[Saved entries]
-- ==== Sys2Proof/Certificates/Slice0/Obligations.lean ====
section
/-!
DEFINITION. What is claimed of the block, one statement each; OBLIGATIONS.json lists them in order.
-/

open Sys2Proof
open Sys2Proof.Machine

/-- The step takes the command at the front of the queue (log entry 2): exec of it, on the state with the
rest of the queue. The idle step is the model's choice (log entry 1): one CORE cycle passes, of 2,000 ticks of 1/3 ps. -/
def Obligations.StepRunsFront : Prop :=
  (∀ (s : State) (c : Instr) (rest : List Instr), s.pending = c :: rest → step s = exec c { s with pending := rest })
    ∧ (∀ s : State, s.pending = [] → step s = .next { s with now := s.now + 2000 })

/-- The invariant that every step keeps: the canonical form of the field file, of each memory and of each store by
key, so that equal contents are equal data (log entry 4). -/
def Obligations.StepKeepsCanonicalForm : Prop :=
  ∀ s t : State, s.Wf → step s = .next t → t.Wf

/-- The state after reset is in canonical form, with nothing listed in a memory or a store and no command waiting. -/
def Obligations.ResetIsCanonical : Prop :=
  State.reset.Wf ∧ State.reset.pending = [] ∧ State.reset.scratch = [] ∧ State.reset.cellar = [] ∧ State.reset.flash = []
    ∧ State.reset.cstore = [] ∧ State.reset.entries = [] ∧ State.reset.accepted = [] ∧ State.reset.events = []

/-- What reset leaves in the registers (the Cold columns, R6): each field at its Cold value, some of them by name. -/
def Obligations.ResetShowsColdValues : Prop :=
  (∀ (f : Field) (i : Nat), State.reset.get f i = coldAt f i)
    ∧ Shows [(F.RST_CAUSE_POR, 0, 1), (F.RST_CAUSE_BOR, 0, 0), (F.RST_CAUSE_PIN, 0, 0), (F.RST_CAUSE_WDOG, 0, 0),
        (F.RST_CTRL_LOCKUP_EN, 0, 1), (F.RST_CTRL_SAFE_ON_WARM, 0, 0), (F.RST_WDOG_CTL_EN, 0, 0),
        (F.RST_WDOG_CTL_TIMEOUT_MS, 0, 1000), (F.BOOT_ATTEMPT_FAILS, 0, 0), (F.MODE_STAT_MODE, 0, 0),
        (F.CH_CTRL_DRV_EN, 511, 0), (F.DPS_STAT_ON, 63, 0), (F.FLT_SUM_ACTIVE, 0, 0)] State.reset
    ∧ (∀ g : Fin 128, g.val % 2 = 0 → State.reset.get F.MON_HI_VALUE (monIdx g) = 0x7FFF
        ∧ State.reset.get F.MON_LO_VALUE (monIdx g) = 0x8000)
    ∧ (∀ n : Fin 117, State.reset.react n = (faultCold n).1 ∧ State.reset.siteState (n.val % 64) = sUNBOUND)

/-- R68: what a low pulse of RESET_N below 1.0 µs does.  Which of the two happens between 0.5 and 1.0 µs is a free
value (log entry 12), and the statement holds for both. -/
def Obligations.PinResetByPulseWidth : Prop :=
  ∀ (s : State) (w : Nat),
    (w < 500000 → Completes (.pin w) s (OnlyFieldsNow [] s))
      ∧ (500000 ≤ w → w < 1000000 → s.mode ≠ mHOLD → s.coldHeld = false →
          Completes (.pin w) s (fun t => OnlyFieldsNow [] s { t with free := s.free } ∨ WarmDone F.RST_CAUSE_PIN s t))

/-- The warm sources of R67, each under its own condition (R36, R97, R503): a whole warm reset (WarmDone). -/
def Obligations.WarmSourcesReset : Prop :=
  ∀ (s : State), s.mode ≠ mHOLD → s.coldHeld = false →
    (∀ w, 1000000 ≤ w → Completes (.pin w) s (WarmDone F.RST_CAUSE_PIN s))
      ∧ (s.on F.RST_WDOG_CTL_EN 0 = true → Completes .wdog s (WarmDone F.RST_CAUSE_WDOG s))
      ∧ (s.get H.RST_SOFT_DUE 0 ≠ 0 → Completes .soft s (WarmDone F.RST_CAUSE_SOFT s))
      ∧ (s.right 3 = true → Completes .debugReset s (WarmDone F.RST_CAUSE_DEBUG s))
      ∧ (∀ c, Completes (.clkfail c) s (WarmDone F.RST_CAUSE_CLKFAIL s))
      ∧ (s.on F.RST_CTRL_LOCKUP_EN 0 = true → Completes .lockup s (WarmDone F.RST_CAUSE_LOCKUP s))
      ∧ (∀ (m : Master) (v : Nat), BusTakes s m .RST_SOFT 0 → bit v 0 = true → bits v 16 16 = 0xA5C3 →
          Completes (.rstSoft m v) s (WarmDone F.RST_CAUSE_SOFT s))
      ∧ (s.inAttempt = true → s.get H.BOOT_TMR_END 0 ≠ 0 → Completes .bootTimerExpiry s (WarmDone F.RST_CAUSE_WDOG s))

/-- R54, R67, R69: the two cold resets and the release. -/
def Obligations.ColdResets : Prop :=
  (∀ s : State, Completes .por s (fun t => ColdParts s t
      ∧ ∀ (f : Field) (i : Nat), fkey f i ≠ fkey H.TB_ORIGIN 0 → t.get f i = coldAt f i))
    ∧ (∀ s : State, s.Wf → Completes .bor s (fun t => ColdParts s t ∧ t.on F.RST_CAUSE_BOR 0 = true
        ∧ (∀ (f : Field) (i : Nat), f ∈ aonFields → t.get f i = s.get f i)
        ∧ (∀ (f : Field) (i : Nat), f.id.val ∉ borKept → f.id ∉ [H.TB_ORIGIN.id, H.WAS_BOR.id, F.RST_CAUSE_BOR.id, F.MODE_STAT_PREV_MODE.id] →
            t.get f i = coldAt f i)))
    ∧ (∀ (s : State) (c : ClockLoss), s.mode ≠ mHOLD → s.coldHeld = true → Completes (.clkfail c) s (fun t =>
        Sets [(F.RST_CAUSE_CLKFAIL, 0, 1), (F.RST_WARM_COUNT_COUNT, 0, satAt 16 (s.get F.RST_WARM_COUNT_COUNT 0 + 1))] s t))
    ∧ (∀ s : State, s.coldHeld = true → Completes .porRelease s (fun t =>
        Sets [(H.BOOT_T0, 0, s.now), (H.BOOT_PHASE, 0, 1)] s t))

/-- Steps 1 and 2 of R81 (R84, R97). -/
def Obligations.BringupBegins : Prop :=
  (∀ s : State, s.mode = mBRINGUP → s.get H.BOOT_PHASE 0 = 1 → Completes .bringup s (fun t =>
      Shows [(H.PD_CORE, 0, 1), (H.PD_H0, 0, 1), (H.BOOT_PHASE, 0, 2), (H.STAT_LED, 0, 0)] t ∧ t.mode = mBRINGUP
        ∧ t.get H.WIPE_END 0 = 0
        ∧ Frame [H.PD_CORE, H.PD_H0, H.BOOT_PHASE, H.STAT_LED, H.WIPE_END, F.SPD_STAT_WIPED, F.SPD_STAT_WIPING,
            F.SPD_WIPES_COUNT, F.SEC_DBG_NONCE_NONCE] [.now, .free, .scratch] s t))
    ∧ (∀ s : State, s.mode = mBRINGUP → s.get H.BOOT_PHASE 0 = 2 → Completes .refDetect s (fun t =>
        Sets [(H.BOOT_PHASE, 0, 3), (H.BOOT_TMR_END, 0, s.now + 2000 * ms + 1), (H.STAT_LED, 0, 1)] s t))

/-- Steps 3 to 12 of R81 with what follows a failed attempt (R97, R98, R103): one command of the model (log entries 13, 16). -/
def Obligations.BringupEndsInAMode : Prop :=
  ∀ (s : State) (w : BootWorld), s.inAttempt = true → s.on H.CORE0_HALT 0 = false → s.now + 1 < s.get H.BOOT_TMR_END 0 →
    Completes (.standbyEntry w) s (fun t =>
      (t.mode = mSTANDBY ∨ t.mode = mFACTORY ∨ t.mode = mMINIMAL) ∧ t.get H.BOOT_TMR_END 0 = 0
        ∧ (w.flashAnswers = false →
            ((t.mode = mSTANDBY ∨ t.mode = mFACTORY) ∧ Shows [(F.BOOT_REASON_OUTCOME, 0, 4), (F.BOOT_REASON_CODE, 0, 2)] t)
              ∨ (t.mode = mMINIMAL ∧ Shows [(F.BOOT_REASON_OUTCOME, 0, 3), (F.BOOT_REASON_CODE, 0, 0x10)] t)))

/-- R106: the class of a channel, from its two voltages in mV. -/
def Obligations.ContactClasses : Prop :=
  ∀ c : ContactSeen,
    (c.v1 ≤ -1200 → contactClass c = 0b01)
      ∧ (-1200 < c.v1 → -150 < c.v1 → contactClass c = 0b10)
      ∧ (-1200 < c.v1 → c.v1 ≤ -150 → -150 < c.vp → contactClass c = 0b11)
      ∧ (-1200 < c.v1 → c.v1 ≤ -150 → c.vp ≤ -150 → contactClass c = 0b00)

/-- R105, R107: the contact check begun and ended.  Bindings held for it are another statement's. -/
def Obligations.ContactCheckRuns : Prop :=
  (∀ (s : State) (m : Master) (v : Nat), BusTakes s m .CONTACT_CTL 0 → v < 2 ^ 32 → bit v 0 = true → bit v 2 = false → bit v 3 = false →
      (s.mode = mSTANDBY → s.entries = [] → Completes (.contactCtlStart m v) s (fun t =>
          SetsResp [(F.CONTACT_CTL_BUSY, 0, 1), (H.CONTACT_END, 0, s.now + 900 * us + 1)] s t))
        ∧ (s.mode ≠ mSTANDBY ∨ s.entries ≠ [] → Completes (.contactCtlStart m v) s (fun t =>
            SetsResp [(F.CONTACT_CTL_REFUSED, 0, 1)] s t)))
    ∧ (∀ (s : State) (seen : List ContactSeen), seen.length = 512 → s.get H.CONTACT_END 0 ≠ 0 → s.on H.HDR_CONTACT 0 = false →
        Completes (.contactCheckDone seen) s (fun t =>
          Shows [(F.CONTACT_CTL_BUSY, 0, 0), (F.CONTACT_CTL_DONE, 0, 1), (H.STAT_LED, 0, contactLed (seen.map contactClass)),
              (H.CONTACT_END, 0, 0)] t
            ∧ ∃ e : Event, t.events.getLast? = some e ∧ e.code = 0x0101
                ∧ e.data = leBytes 1 1 ++ contactCounts (seen.map contactClass) ++ contactMap ((seen.map contactClass).drop 256)))
    ∧ (∀ (s : State) (seen : List ContactSeen), seen.length ≠ 512 → exec (.contactCheckDone seen) s = .fault .illFormed)

/-- RST_WDOG_CTL, RST_WDOG_KICK and source WDOG_HALF (R67, R589). -/
def Obligations.WatchdogRegisters : Prop :=
  (∀ (s : State) (m : Master) (v : Nat), BusTakes s m .RST_WDOG_CTL 0 → v < 2 ^ 32 →
      (s.on F.RST_WDOG_CTL_EN 0 = false → bit v 0 = true → Completes (.wdogStart m v) s (fun t =>
          SetsResp [(F.RST_WDOG_CTL_TIMEOUT_MS, 0, max 1 (bits v 16 16)), (F.RST_WDOG_CTL_EN, 0, 1), (H.WDOG_T0, 0, s.now),
            (H.WDOG_HALF_SEEN, 0, 0)] s t))
        ∧ (s.on F.RST_WDOG_CTL_EN 0 = false → bit v 0 = false → Completes (.wdogStart m v) s (fun t =>
            SetsResp [(F.RST_WDOG_CTL_TIMEOUT_MS, 0, max 1 (bits v 16 16))] s t))
        ∧ (s.on F.RST_WDOG_CTL_EN 0 = true → Completes (.wdogStart m v) s (OnlyFieldsResp [] s)))
    ∧ (∀ (s : State) (m : Master) (v : Nat), BusTakes s m .RST_WDOG_KICK 0 → v < 2 ^ 32 →
        (v % 65536 = 0x5A5A → Completes (.rstWdogKick m v) s (fun t =>
            SetsResp [(H.WDOG_T0, 0, s.now), (H.WDOG_HALF_SEEN, 0, 0)] s t))
          ∧ (v % 65536 ≠ 0x5A5A → Completes (.rstWdogKick m v) s (OnlyFieldsResp [] s)))
    ∧ (∀ s : State, s.mode ≠ mHOLD → s.on F.RST_WDOG_CTL_EN 0 = true → s.on H.WDOG_HALF_SEEN 0 = false → Completes .wdogHalf s (fun t =>
        t.on H.WDOG_HALF_SEEN 0 = true ∧ bit (t.get F.IRQ_PEND_PEND 5) 29 = true
          ∧ t.now = max s.now (s.get H.WDOG_T0 0 + s.get F.RST_WDOG_CTL_TIMEOUT_MS 0 * ms / 2)))

/-- R112: the mode changes only at the triggers of its table.  Every other command leaves it. -/
def Obligations.OnlyTheseChangeMode : Prop :=
  ∀ (c : Instr) (s t : State), mayChangeMode c = false → exec c s = .next t → t.mode = s.mode

/-- R71, both sentences.  The premise HoldAtRest is an invariant (HoldHasNoTransition). -/
def Obligations.HoldLeftOnlyByColdReset : Prop :=
  ∀ s : State, s.mode = mHOLD → HoldAtRest s →
    ((∀ w, 1000000 ≤ w → Completes (.pin w) s (OnlyFieldsNow [] s))
      ∧ Completes .wdog s (OnlyFieldsNow [] s)
      ∧ Completes .soft s (OnlyFieldsNow [(H.RST_SOFT_DUE, 0)] s)
      ∧ Completes .debugReset s (fun t => t = s)
      ∧ (∀ c, Completes (.clkfail c) s (fun t => t = s))
      ∧ Completes .lockup s (fun t => t = s)
      ∧ (∀ (m : Master) (v : Nat), Completes (.rstSoft m v) s (OnlyFieldsResp [] s)))
    ∧ (∀ (c : Instr) (t : State), exec c s = .next t →
        if c = .por ∨ c = .bor then t.mode = mBRINGUP else t.mode = mHOLD)

/-- The invariant behind R71: a device in HOLD has no transition in progress. -/
def Obligations.HoldHasNoTransition : Prop :=
  HoldAtRest State.reset ∧ ∀ s t : State, HoldAtRest s → step s = .next t → HoldAtRest t

/-- The MODE command (R112, R113). -/
def Obligations.ModeCommandBegins : Prop :=
  ∀ (s : State) (h : Hdr) (target : Nat), HostServes s legalMode →
    (s.mode = mSTANDBY → target = mRUN → Completes (.mode h target) s (fun t =>
        Sets [(F.MODE_STAT_TRANSIT, 0, 1), (F.MODE_STAT_TARGET, 0, mRUN), (H.MODE_END, 0, s.now + 20 * us + 1),
          (H.MODE_CAUSE, 0, s.askCause h), (H.MODE_SRC, 0, h.src + 1), (H.MODE_TAG, 0, h.tag)] s t))
      ∧ (s.mode = mSTANDBY → target = mSLEEP → Completes (.mode h target) s (fun t =>
          Shows [(F.MODE_STAT_TRANSIT, 0, 1), (F.MODE_STAT_TARGET, 0, mSLEEP), (H.MODE_END, 0, s.now + 2 * ms + 1),
            (H.MODE_SRC, 0, h.src + 1), (H.MODE_TAG, 0, h.tag)] t ∧ t.mode = mSTANDBY))
      ∧ (s.mode = mRUN → target = mSTANDBY → s.anyActive = false → Completes (.mode h target) s (fun t =>
          Shows [(F.MODE_STAT_TRANSIT, 0, 1), (F.MODE_STAT_TARGET, 0, mSTANDBY), (H.MODE_END, 0, s.now + 30 * us + 1),
            (H.MODE_SRC, 0, h.src + 1), (H.MODE_TAG, 0, h.tag)] t ∧ t.mode = mRUN))
      ∧ (target ≠ mSTANDBY → target ≠ mRUN → target ≠ mSLEEP → Completes (.mode h target) s (fun t =>
          OnlyReplied h 0x30 stARG [] s t))
      ∧ (target = s.mode ∨ (s.mode = mRUN ∧ target = mSLEEP) ∨ (s.mode = mRUN ∧ target = mSTANDBY ∧ s.anyActive = true) →
          Completes (.mode h target) s (fun t =>
            OnlyReplied h 0x30 stWRONG [] s t))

Exercise prompt:
Only the lines above from the line containing "s m .RST_WDOG_KICK" through the line containing "F.RST_WDOG_CTL_TIMEOUT_MS 0 * ms / 2)))" should be retyped, exactly and with both ends included.

Written answer:
    ∧ (∀ (s : State) (m : Master) (v : Nat), BusTakes s m .RST_WDOG_KICK 0 → v < 2 ^ 32 →
        (v % 65536 = 0x5A5A → Completes (.rstWdogKick m v) s (fun t =>
            SetsResp [(H.WDOG_T0, 0, s.now), (H.WDOG_HALF_SEEN, 0, 0)] s t))
          ∧ (v % 65536 ≠ 0x5A5A → Completes (.rstWdogKick m v) s (OnlyFieldsResp [] s)))
    ∧ (∀ s : State, s.mode ≠ mHOLD → s.on F.RST_WDOG_CTL_EN 0 = true → s.on H.WDOG_HALF_SEEN 0 = false → Completes .wdogHalf s (fun t =>
        t.on H.WDOG_HALF_SEEN 0 = true ∧ bit (t.get F.IRQ_PEND_PEND 5) 29 = true
          ∧ t.now = max s.now (s.get H.WDOG_T0 0 + s.get F.RST_WDOG_CTL_TIMEOUT_MS 0 * ms / 2)))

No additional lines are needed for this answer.